No, it's not a Linux issue, it's DT issue.

DT schemas/bindings MUST be identical between U-Boot, Linux, FreeBSD, Barebox, ... (all of which use DT). As such, all the DT bindings MUST be discussed on the devicetree mailing list.

Since you're the author of the patch, it's your responsibility to have that discussion.

diff --git a/arch/arm/dts/tegra114.dtsi b/arch/arm/dts/tegra114.dtsi
+       uart_a: serial@70006000 {
+               compatible = "nvidia,tegra20-uart";
+               reg = <0x70006000 0x40>;
+               reg-shift = <2>;
+               clock-frequency = <408000000>;

This isn't a property that's defined by the Tegra serial binding. This
information should be obtained by looking up the relevant clock, and
querying its rate.

We can't do that in the ns16550 driver as yet since there is no
generic U-Boot clock infrastructure. I suspect that will come with
time.

The solution here is to put the clock infra-structure in place first. One
thing I've learned from the kernel DT experience is that a lot of time would
have been saved by putting the correct infra-structure in place first, then
using it, rather than hacking around things the wrong way, then putting the
infra-structure in place, then converting to it. That's a lot more work, and
rather painful. Equally, if we don't just do the infra-structure right,
there's really little guarantee that we'll ever convert to the correct
approach. Just look at all the DT content in use in U-Boot that don't match
the real DT bindings, even after it's been around years.

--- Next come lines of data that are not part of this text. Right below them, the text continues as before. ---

/-- What each IRQ16 row asks of the registers (30_encoding R83). -/
theorem tableIrq16_matches (uir ustat : Byte) :
    tableIrq16.map (·.matchesWord ((ustat ++ uir : BitVec 16).setWidth 64)) =
      [uir.getLsbD 0, !uir.getLsbD 0 && uir.getLsbD 1, !uir.getLsbD 0 && uir.getLsbD 5,
        ustat.getLsbD 2 && (!uir.getLsbD 0 && !uir.getLsbD 5 && uir.getLsbD 3),
        !ustat.getLsbD 2 && (!uir.getLsbD 0 && !uir.getLsbD 5 && uir.getLsbD 3)] := by
  rw [irqWord_eq]
  simp only [tableIrq16, List.map_cons, List.map_nil, TableRow.matchesWord_word, SetupPkt.ofWord]
  simp [uir_masked, ustat_masked]

/-- What each OUTDONE8 row asks of a completion (30_encoding R83). -/
theorem tableOutdone8_matches (endp pid : BitVec 4) :
    tableOutdone8.map (·.matchesWord ((outDoneByte endp pid).setWidth 64)) =
      [endp == 0 && pid == Pid.setup, pid == Pid.setup, endp == 0 && pid == Pid.out,
        endp == Config.epData && pid == Pid.out, pid == Pid.out, pid == Pid.ack, true] := by
  revert endp pid
  decide

/-- What each PID4 row asks of a code (30_encoding R72). -/
theorem tablePid4_matches (pid : BitVec 4) :
    tablePid4.map (·.matchesWord ((nibbleByte pid).setWidth 64)) =
      [Pid.out, Pid.inn, Pid.sof, Pid.setup, Pid.data0, Pid.data1, Pid.ack, Pid.nak, Pid.stall].map (pid == ·) := by
  revert pid
  decide

/-- The codes of CALL8, in the table's order (30_encoding R81). -/
def callCodes : List Byte := [0x00, 0x01, 0x02, 0x03, 0x10, 0x11, 0x12, 0x20, 0x21]

/-- The codes of BUSEV8, in the table's order (30_encoding R82). -/
def busCodes : List Byte := [0x0D, 0x01, 0x09, 0x10, 0x11]

theorem tableCall8_matches (c : Byte) :
    tableCall8.map (·.matchesWord (c.setWidth 64)) = callCodes.map (c == ·) := by
  revert c
  decide

theorem tableBusev8_matches (c : Byte) :
    tableBusev8.map (·.matchesWord (c.setWidth 64)) = busCodes.map (c == ·) := by
  revert c
  decide

/-! ### The row that is picked -/

/-- The row at position `k` is the matching one of the lowest priority number (30_encoding R88). -/
def Picks (l : List TableRow) (k : Nat) (w : BitVec 64) : Prop :=
  ∃ r, l[k]? = some r ∧ r ∈ l ∧ r.matchesWord w = true
    ∧ ∀ r' ∈ l, r'.matchesWord w = true → r' = r ∨ r.priority < r'.priority

theorem picks_of_matches {l : List TableRow} {k : Nat} {w : BitVec 64} {bs : List Bool} {r : TableRow}
    (h : l.map (·.matchesWord w) = bs) (hr : l[k]? = some r) (hk : bs[k]? = some true)
    (hmin : ∀ x ∈ l.zip bs, x.2 = true → x.1 = r ∨ r.priority < x.1.priority) : Picks l k w := by
  subst h
  have hzip : l.map (fun q => (q, q.matchesWord w)) = l.zip (l.map (·.matchesWord w)) :=
    List.zip_of_prod (by simp [Function.comp_def]) (by simp)
  refine ⟨r, hr, List.mem_of_getElem? hr, by simpa [hr] using hk, fun q hq hm => hmin (q, q.matchesWord w) ?_ hm⟩
  exact hzip ▸ List.mem_map_of_mem hq

theorem decodeSetup_picks (p : SetupPkt) : Picks tableSetup64 (decodeSetup p).rowIndex p.word := by
  unfold decodeSetup
  repeat' split
  case isFalse.isFalse.isFalse h0 h1 h2 =>
    have h3 := reqType_eq_three h0 h1 h2
    exact picks_of_matches (tableSetup64_matches p) rfl (by simp [h3, Instr.rowIndex]) (by simp [tableSetup64, h3])
  all_goals
    exact picks_of_matches (tableSetup64_matches p) rfl (by simp_all [Instr.rowIndex]) (by simp_all [tableSetup64])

OK, is there a plan to put this in place? Who is working on it?

I don't know whether anyone is or not. However, the fact that nobody is working on a clock driver is no excuse for using the incorrect DT bindings in order to hack around its lack of existence.

For reference, here's the DT node for this UART in the kernel DT, which
complies with the relevant binding document:

          uarta: serial@70006000 {
                  compatible = "nvidia,tegra114-uart",
"nvidia,tegra20-uart";

                  reg = <0x70006000 0x40>;
                  reg-shift = <2>;
                  interrupts = <GIC_SPI 36 IRQ_TYPE_LEVEL_HIGH>;
                  clocks = <&tegra_car TEGRA114_CLK_UARTA>;
                  resets = <&tegra_car 6>;
                  reset-names = "serial";
                  dmas = <&apbdma 8>, <&apbdma 8>;
                  dma-names = "rx", "tx";
                  status = "disabled";
          };

All the comment above apply to all the files in this patch.


My intent was to make this work with a more generic binding for now -
ns16550 is a pretty standard thing and I thought I could avoid making
the driver Tegra-specific. Then we could allow many SoCs to use it.
Why does Tegra have its own binding in the kernel for this standard
UART?

The HW is not a PC-style UART where all you care about is the 16550
registers, and clocks/resets/DMA/... can be ignored or deferred to firmware
to set up before DT-driven SW runs.

I'm not sure what you are referring to here. Are you saying that
U-Boot needs to support these things? I agree it would be great to add
a generic clock/reset framework and have made considerable efforts in
Tegra towards this myself. But we don't have it yet.

Yes.

Part of the decision to use DT is to use *the* DT bindings, not something that looks like DT.

If you want to move the serial port information into DT, and part of doing so requires extracting clock-related information from DT, and that in turn requires a clock driver to do so, then yes, U-Boot needs to have that clock driver implemented before you can move the serial port information into DT.

As an aside, /almost/ all reviewed DT bindings use DT properties of the
form:

clocks = <&provider parameters>;

rather than:

clock-rate = <number>;

So, that aspect of the Tegra UART binding isn't anything remotely
unusual/non-standard.

The great is the enemy of the good. In this case, I think I might just
leave the clock as a #define.

That probably makes sense.

To be honest, I'm not sure that using DT is going to buy U-Boot much, or even the kernel in retrospect.